→ Instructions to follow: Where the records below reach the line containing "(s.roomForReturn = false", start transcribing, and end with the line containing "(s.st i).cleared.timersStopped with", exactly and with nothing else added.

*** Available data Section Begins ***

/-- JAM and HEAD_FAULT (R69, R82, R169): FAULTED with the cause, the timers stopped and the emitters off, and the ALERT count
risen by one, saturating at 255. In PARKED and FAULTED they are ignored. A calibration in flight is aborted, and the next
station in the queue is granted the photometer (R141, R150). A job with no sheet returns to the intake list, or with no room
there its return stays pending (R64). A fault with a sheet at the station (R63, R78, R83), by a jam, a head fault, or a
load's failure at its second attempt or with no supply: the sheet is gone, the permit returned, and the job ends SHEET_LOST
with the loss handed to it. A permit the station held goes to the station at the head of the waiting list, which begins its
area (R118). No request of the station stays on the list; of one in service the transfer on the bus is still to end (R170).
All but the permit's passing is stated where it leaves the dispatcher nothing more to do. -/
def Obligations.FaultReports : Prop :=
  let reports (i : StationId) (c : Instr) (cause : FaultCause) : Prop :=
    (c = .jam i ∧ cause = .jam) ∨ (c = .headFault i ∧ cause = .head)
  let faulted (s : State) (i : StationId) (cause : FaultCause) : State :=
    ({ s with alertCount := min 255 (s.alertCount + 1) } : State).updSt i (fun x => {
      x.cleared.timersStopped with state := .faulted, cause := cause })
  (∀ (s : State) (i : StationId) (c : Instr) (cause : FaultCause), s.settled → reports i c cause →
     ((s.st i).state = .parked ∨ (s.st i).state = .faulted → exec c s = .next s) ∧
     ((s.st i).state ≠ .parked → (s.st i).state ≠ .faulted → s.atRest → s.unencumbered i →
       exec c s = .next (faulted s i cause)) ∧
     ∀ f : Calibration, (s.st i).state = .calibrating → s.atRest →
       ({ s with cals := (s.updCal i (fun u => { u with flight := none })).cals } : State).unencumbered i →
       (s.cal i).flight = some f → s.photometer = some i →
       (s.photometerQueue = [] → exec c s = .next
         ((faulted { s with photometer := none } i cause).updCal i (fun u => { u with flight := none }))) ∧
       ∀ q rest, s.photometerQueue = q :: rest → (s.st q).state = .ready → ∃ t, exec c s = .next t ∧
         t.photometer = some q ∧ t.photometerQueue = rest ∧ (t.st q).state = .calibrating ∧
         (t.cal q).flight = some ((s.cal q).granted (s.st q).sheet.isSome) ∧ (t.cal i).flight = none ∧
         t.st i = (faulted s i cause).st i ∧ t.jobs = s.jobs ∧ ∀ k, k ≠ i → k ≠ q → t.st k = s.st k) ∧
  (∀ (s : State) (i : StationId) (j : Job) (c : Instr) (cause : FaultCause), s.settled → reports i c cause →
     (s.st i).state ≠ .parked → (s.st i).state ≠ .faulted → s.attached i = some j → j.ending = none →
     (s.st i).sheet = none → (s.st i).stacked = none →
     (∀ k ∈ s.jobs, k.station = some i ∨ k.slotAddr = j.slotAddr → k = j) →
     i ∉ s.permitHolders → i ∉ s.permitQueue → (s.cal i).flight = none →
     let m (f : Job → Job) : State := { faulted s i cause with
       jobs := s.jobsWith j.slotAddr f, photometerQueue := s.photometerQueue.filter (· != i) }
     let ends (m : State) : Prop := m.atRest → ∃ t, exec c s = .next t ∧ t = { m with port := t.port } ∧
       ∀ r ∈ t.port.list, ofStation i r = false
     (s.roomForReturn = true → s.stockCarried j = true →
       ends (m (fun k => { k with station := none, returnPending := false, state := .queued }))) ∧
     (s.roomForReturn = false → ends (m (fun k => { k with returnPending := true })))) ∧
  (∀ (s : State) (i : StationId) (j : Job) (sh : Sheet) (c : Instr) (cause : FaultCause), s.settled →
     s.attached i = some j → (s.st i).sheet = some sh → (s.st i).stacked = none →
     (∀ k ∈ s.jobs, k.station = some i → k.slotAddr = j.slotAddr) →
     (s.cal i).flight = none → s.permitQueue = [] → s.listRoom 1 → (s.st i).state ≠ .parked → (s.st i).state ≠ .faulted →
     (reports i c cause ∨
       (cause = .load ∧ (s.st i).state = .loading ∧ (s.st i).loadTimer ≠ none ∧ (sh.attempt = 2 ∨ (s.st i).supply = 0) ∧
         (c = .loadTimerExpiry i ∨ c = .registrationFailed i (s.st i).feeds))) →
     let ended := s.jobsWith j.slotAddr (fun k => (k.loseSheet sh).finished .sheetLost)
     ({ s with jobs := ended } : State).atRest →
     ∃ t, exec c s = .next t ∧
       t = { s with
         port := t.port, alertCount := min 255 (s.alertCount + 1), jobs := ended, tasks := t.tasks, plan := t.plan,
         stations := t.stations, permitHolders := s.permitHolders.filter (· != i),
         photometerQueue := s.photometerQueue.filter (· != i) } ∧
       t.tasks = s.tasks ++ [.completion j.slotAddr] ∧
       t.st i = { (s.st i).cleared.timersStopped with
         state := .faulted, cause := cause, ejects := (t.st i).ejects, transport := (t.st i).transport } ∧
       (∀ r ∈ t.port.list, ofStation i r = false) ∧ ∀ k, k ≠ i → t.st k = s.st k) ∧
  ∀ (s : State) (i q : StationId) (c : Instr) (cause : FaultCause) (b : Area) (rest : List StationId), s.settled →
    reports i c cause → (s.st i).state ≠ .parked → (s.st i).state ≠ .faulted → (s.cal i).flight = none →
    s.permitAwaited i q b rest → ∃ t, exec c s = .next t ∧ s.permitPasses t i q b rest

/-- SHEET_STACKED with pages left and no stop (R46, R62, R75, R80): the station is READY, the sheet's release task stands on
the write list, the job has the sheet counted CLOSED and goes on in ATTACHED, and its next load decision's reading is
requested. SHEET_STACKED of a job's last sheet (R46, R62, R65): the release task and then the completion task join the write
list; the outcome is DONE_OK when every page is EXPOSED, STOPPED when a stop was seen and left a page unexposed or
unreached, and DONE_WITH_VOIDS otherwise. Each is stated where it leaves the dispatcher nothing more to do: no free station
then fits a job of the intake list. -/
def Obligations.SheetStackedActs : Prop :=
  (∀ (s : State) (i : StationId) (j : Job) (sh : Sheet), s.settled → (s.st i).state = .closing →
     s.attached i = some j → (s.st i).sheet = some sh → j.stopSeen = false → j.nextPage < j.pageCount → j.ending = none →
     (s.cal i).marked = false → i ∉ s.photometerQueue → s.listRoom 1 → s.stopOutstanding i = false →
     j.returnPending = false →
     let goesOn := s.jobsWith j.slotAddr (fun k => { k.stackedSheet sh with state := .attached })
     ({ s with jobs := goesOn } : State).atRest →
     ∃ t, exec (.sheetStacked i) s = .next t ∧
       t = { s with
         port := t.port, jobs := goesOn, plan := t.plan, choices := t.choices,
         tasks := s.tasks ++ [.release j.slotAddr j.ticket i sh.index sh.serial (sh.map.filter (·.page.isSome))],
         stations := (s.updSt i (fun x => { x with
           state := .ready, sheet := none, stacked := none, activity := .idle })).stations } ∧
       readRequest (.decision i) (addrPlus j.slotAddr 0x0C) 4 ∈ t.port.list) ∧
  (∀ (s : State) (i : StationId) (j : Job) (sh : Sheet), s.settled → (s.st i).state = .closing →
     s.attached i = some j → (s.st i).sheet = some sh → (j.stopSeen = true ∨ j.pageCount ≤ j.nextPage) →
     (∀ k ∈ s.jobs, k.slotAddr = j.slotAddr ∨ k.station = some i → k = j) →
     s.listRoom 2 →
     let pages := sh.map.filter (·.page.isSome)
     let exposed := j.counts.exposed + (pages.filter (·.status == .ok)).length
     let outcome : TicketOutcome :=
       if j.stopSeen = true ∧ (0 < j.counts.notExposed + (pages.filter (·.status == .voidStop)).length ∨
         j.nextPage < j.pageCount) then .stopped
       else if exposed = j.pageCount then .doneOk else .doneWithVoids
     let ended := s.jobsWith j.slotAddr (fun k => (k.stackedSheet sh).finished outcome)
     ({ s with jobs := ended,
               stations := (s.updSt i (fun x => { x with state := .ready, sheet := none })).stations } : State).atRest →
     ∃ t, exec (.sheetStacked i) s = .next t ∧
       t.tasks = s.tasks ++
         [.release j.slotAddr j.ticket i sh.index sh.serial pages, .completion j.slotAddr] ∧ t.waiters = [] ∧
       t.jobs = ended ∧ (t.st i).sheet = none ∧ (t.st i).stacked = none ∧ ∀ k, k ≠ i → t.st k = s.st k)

*** Available data Section Ends ***

→ Result:
     (s.roomForReturn = false → ends (m (fun k => { k with returnPending := true })))) ∧
  (∀ (s : State) (i : StationId) (j : Job) (sh : Sheet) (c : Instr) (cause : FaultCause), s.settled →
     s.attached i = some j → (s.st i).sheet = some sh → (s.st i).stacked = none →
     (∀ k ∈ s.jobs, k.station = some i → k.slotAddr = j.slotAddr) →
     (s.cal i).flight = none → s.permitQueue = [] → s.listRoom 1 → (s.st i).state ≠ .parked → (s.st i).state ≠ .faulted →
     (reports i c cause ∨
       (cause = .load ∧ (s.st i).state = .loading ∧ (s.st i).loadTimer ≠ none ∧ (sh.attempt = 2 ∨ (s.st i).supply = 0) ∧
         (c = .loadTimerExpiry i ∨ c = .registrationFailed i (s.st i).feeds))) →
     let ended := s.jobsWith j.slotAddr (fun k => (k.loseSheet sh).finished .sheetLost)
     ({ s with jobs := ended } : State).atRest →
     ∃ t, exec c s = .next t ∧
       t = { s with
         port := t.port, alertCount := min 255 (s.alertCount + 1), jobs := ended, tasks := t.tasks, plan := t.plan,
         stations := t.stations, permitHolders := s.permitHolders.filter (· != i),
         photometerQueue := s.photometerQueue.filter (· != i) } ∧
       t.tasks = s.tasks ++ [.completion j.slotAddr] ∧
       t.st i = { (s.st i).cleared.timersStopped with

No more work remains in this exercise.